Stored data entries:
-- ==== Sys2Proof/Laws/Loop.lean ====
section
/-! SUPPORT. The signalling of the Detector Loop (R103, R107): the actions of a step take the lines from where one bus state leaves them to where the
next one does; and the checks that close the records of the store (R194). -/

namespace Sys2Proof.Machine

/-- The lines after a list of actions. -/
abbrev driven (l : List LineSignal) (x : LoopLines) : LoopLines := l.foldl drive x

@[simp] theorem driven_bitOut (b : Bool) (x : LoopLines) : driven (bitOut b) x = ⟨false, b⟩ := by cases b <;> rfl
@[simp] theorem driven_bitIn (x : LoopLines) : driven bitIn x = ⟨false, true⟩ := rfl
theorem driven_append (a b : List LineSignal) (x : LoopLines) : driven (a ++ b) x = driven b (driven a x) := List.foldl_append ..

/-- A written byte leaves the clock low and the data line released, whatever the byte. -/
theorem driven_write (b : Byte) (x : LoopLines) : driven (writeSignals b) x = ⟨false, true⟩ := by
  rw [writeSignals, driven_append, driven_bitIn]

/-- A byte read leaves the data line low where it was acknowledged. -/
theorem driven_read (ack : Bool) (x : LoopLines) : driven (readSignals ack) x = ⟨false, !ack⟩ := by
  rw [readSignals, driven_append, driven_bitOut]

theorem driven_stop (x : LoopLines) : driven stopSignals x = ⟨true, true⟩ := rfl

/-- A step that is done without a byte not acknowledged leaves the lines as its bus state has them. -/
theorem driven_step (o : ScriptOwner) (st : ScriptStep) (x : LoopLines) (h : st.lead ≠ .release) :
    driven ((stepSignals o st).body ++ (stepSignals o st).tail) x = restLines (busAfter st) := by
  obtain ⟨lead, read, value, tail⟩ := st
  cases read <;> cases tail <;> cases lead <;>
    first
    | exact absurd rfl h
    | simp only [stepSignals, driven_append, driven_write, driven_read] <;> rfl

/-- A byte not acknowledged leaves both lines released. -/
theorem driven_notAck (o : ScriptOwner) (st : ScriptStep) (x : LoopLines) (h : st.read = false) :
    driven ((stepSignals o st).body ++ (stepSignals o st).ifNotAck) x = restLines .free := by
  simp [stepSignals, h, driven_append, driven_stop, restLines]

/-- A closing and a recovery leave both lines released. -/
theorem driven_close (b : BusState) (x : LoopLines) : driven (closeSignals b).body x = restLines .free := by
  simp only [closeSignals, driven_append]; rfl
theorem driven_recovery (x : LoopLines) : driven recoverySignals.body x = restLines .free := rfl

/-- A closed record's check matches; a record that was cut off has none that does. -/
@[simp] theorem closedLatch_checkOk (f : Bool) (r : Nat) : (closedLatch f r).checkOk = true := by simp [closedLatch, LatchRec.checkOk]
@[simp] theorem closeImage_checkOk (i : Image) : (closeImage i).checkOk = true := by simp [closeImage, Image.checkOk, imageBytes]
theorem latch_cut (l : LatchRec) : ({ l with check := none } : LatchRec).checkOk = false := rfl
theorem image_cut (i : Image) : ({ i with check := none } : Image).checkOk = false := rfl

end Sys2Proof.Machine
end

---

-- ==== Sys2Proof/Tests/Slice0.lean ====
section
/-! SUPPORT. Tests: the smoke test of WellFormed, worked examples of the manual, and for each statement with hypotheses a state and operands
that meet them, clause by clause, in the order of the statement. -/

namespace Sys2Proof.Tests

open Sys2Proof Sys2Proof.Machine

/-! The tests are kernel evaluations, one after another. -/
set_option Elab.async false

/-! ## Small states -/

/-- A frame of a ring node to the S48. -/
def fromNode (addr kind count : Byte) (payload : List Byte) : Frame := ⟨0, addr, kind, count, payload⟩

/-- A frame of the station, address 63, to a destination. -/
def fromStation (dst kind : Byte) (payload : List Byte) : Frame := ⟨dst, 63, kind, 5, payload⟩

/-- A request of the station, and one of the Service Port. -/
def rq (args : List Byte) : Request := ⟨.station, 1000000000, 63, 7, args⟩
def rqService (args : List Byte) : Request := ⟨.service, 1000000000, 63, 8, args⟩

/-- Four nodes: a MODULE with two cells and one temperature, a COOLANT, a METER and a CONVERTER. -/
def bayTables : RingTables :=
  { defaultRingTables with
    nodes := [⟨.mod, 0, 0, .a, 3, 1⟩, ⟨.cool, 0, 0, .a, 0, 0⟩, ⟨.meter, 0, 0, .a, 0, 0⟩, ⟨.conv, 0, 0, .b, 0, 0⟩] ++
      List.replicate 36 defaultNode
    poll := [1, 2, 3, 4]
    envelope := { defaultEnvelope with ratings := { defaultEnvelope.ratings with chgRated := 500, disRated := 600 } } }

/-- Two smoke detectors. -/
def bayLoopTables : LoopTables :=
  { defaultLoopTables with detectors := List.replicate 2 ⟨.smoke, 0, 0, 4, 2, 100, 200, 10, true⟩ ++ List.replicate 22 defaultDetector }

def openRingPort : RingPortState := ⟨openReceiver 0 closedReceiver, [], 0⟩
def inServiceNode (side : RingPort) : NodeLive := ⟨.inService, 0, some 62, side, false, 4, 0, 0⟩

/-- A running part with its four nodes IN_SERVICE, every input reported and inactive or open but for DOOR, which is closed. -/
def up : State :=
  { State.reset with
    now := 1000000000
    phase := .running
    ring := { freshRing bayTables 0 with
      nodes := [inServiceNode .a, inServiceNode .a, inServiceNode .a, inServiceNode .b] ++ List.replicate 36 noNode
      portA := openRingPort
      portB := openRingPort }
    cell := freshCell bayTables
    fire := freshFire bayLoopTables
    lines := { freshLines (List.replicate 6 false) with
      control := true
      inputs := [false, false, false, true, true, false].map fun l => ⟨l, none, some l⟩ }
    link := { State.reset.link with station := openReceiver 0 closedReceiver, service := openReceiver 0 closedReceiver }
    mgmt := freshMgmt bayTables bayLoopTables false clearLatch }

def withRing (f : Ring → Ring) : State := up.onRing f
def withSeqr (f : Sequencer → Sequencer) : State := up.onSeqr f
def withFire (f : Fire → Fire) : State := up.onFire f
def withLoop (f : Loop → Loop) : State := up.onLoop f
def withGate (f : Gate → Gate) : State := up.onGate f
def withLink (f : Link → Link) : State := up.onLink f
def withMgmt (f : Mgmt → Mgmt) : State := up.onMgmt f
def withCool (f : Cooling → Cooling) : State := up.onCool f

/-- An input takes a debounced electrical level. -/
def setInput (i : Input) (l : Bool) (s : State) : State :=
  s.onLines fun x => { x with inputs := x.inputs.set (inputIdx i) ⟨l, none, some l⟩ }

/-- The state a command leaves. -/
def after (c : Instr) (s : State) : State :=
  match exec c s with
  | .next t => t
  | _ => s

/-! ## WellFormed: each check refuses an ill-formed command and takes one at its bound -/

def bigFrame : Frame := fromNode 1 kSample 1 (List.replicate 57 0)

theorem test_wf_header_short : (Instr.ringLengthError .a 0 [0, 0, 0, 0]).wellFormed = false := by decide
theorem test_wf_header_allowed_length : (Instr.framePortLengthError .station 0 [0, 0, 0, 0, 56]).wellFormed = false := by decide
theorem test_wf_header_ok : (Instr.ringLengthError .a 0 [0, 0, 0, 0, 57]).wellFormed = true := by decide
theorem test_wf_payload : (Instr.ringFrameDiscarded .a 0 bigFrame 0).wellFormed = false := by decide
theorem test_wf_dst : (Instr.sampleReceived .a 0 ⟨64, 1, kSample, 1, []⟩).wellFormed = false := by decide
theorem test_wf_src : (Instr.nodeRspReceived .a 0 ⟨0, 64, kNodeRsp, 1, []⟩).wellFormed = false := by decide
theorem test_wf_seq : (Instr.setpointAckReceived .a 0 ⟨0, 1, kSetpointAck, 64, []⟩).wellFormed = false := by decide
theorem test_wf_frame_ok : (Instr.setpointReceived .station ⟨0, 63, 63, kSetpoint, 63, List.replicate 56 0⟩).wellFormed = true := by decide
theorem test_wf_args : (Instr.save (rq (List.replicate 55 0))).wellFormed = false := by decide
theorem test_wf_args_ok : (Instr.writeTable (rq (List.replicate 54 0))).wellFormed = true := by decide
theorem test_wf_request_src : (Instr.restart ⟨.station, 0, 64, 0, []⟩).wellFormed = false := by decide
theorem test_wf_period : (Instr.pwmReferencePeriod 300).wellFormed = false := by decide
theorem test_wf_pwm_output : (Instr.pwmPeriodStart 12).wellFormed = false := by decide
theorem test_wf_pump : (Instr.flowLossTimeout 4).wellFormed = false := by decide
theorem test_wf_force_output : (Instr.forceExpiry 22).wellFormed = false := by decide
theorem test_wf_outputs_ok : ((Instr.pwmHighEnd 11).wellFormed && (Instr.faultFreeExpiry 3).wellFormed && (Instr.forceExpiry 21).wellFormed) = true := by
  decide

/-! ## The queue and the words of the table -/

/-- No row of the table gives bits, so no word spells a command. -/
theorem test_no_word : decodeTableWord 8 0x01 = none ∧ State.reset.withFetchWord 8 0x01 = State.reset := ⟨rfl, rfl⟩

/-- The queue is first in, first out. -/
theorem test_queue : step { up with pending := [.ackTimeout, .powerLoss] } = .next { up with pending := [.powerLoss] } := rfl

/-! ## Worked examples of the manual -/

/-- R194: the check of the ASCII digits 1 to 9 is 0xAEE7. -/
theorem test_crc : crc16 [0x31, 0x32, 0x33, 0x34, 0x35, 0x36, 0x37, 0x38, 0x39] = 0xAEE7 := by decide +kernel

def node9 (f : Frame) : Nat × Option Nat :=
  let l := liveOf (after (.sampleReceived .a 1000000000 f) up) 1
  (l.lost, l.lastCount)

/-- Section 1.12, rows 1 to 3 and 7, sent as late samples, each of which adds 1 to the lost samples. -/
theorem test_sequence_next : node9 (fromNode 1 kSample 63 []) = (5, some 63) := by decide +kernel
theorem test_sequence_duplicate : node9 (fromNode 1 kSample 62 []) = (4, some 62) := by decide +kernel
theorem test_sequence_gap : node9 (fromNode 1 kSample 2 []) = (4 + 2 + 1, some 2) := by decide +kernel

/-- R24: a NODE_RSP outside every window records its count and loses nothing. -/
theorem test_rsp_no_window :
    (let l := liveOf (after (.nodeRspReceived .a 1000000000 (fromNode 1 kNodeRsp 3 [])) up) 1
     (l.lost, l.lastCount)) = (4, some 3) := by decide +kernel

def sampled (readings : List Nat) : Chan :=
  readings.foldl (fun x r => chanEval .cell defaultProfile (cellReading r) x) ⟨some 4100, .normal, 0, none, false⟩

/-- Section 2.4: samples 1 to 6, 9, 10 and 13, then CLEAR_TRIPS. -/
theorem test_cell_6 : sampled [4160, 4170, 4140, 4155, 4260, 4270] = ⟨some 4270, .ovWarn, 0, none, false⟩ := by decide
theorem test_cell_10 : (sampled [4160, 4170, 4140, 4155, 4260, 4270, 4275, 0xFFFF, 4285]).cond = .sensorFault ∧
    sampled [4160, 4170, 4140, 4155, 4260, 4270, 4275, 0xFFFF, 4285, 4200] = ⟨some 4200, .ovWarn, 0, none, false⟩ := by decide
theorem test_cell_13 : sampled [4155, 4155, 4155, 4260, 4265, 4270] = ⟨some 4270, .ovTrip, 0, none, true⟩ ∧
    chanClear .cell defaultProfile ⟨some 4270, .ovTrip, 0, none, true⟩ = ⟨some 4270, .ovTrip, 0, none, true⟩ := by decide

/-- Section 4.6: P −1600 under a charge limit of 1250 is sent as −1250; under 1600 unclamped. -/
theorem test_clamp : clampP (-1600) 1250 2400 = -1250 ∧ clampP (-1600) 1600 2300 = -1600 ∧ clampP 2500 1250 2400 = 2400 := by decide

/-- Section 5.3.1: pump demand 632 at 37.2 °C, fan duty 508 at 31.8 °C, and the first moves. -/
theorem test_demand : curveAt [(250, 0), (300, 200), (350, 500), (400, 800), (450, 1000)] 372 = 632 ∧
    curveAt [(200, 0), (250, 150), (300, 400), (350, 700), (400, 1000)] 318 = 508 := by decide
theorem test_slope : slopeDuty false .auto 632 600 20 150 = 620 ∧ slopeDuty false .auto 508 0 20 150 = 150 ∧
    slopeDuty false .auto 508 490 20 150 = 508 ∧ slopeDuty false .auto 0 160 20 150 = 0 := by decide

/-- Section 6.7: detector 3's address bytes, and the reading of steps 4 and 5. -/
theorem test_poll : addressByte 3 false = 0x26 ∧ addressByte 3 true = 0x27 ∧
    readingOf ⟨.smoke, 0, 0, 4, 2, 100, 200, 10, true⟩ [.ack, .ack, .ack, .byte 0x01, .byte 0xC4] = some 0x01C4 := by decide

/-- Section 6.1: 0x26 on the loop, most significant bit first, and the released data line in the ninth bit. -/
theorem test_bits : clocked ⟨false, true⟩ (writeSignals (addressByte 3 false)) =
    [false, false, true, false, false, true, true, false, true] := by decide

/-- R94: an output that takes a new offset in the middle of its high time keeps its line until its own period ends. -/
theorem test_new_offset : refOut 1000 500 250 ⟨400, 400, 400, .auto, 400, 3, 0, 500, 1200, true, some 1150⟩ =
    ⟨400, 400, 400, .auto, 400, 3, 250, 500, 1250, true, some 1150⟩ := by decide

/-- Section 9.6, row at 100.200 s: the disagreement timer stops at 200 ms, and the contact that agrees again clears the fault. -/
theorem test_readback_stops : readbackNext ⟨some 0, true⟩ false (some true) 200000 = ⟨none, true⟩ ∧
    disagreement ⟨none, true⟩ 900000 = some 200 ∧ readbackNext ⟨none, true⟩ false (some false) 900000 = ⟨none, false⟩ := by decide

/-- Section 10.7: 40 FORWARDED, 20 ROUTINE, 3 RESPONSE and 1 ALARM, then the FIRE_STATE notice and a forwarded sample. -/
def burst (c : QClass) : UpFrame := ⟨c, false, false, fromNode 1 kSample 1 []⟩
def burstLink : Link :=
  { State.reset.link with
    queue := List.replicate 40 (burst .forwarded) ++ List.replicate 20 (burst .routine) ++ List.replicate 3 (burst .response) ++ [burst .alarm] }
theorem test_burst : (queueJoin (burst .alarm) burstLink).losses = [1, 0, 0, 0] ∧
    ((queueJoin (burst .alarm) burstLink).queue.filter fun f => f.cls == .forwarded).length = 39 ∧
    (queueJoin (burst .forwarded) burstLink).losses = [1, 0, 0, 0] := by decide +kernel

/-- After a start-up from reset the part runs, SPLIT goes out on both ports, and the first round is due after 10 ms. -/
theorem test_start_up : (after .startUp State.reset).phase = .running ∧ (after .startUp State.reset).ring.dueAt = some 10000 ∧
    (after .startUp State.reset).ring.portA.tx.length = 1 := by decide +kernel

WHAT IS BEING ASKED:
Would you copy, unchanged, the stretch of the records above that begins at the line containing "then CLEAR_TRIPS. -/" and ends at the line containing "first moves. -/", and only that?

SOLUTION TO THE PROBLEM:
/-- Section 2.4: samples 1 to 6, 9, 10 and 13, then CLEAR_TRIPS. -/
theorem test_cell_6 : sampled [4160, 4170, 4140, 4155, 4260, 4270] = ⟨some 4270, .ovWarn, 0, none, false⟩ := by decide
theorem test_cell_10 : (sampled [4160, 4170, 4140, 4155, 4260, 4270, 4275, 0xFFFF, 4285]).cond = .sensorFault ∧
    sampled [4160, 4170, 4140, 4155, 4260, 4270, 4275, 0xFFFF, 4285, 4200] = ⟨some 4200, .ovWarn, 0, none, false⟩ := by decide
theorem test_cell_13 : sampled [4155, 4155, 4155, 4260, 4265, 4270] = ⟨some 4270, .ovTrip, 0, none, true⟩ ∧
    chanClear .cell defaultProfile ⟨some 4270, .ovTrip, 0, none, true⟩ = ⟨some 4270, .ovTrip, 0, none, true⟩ := by decide

/-- Section 4.6: P −1600 under a charge limit of 1250 is sent as −1250; under 1600 unclamped. -/
theorem test_clamp : clampP (-1600) 1250 2400 = -1250 ∧ clampP (-1600) 1600 2300 = -1600 ∧ clampP 2500 1250 2400 = 2400 := by decide

/-- Section 5.3.1: pump demand 632 at 37.2 °C, fan duty 508 at 31.8 °C, and the first moves. -/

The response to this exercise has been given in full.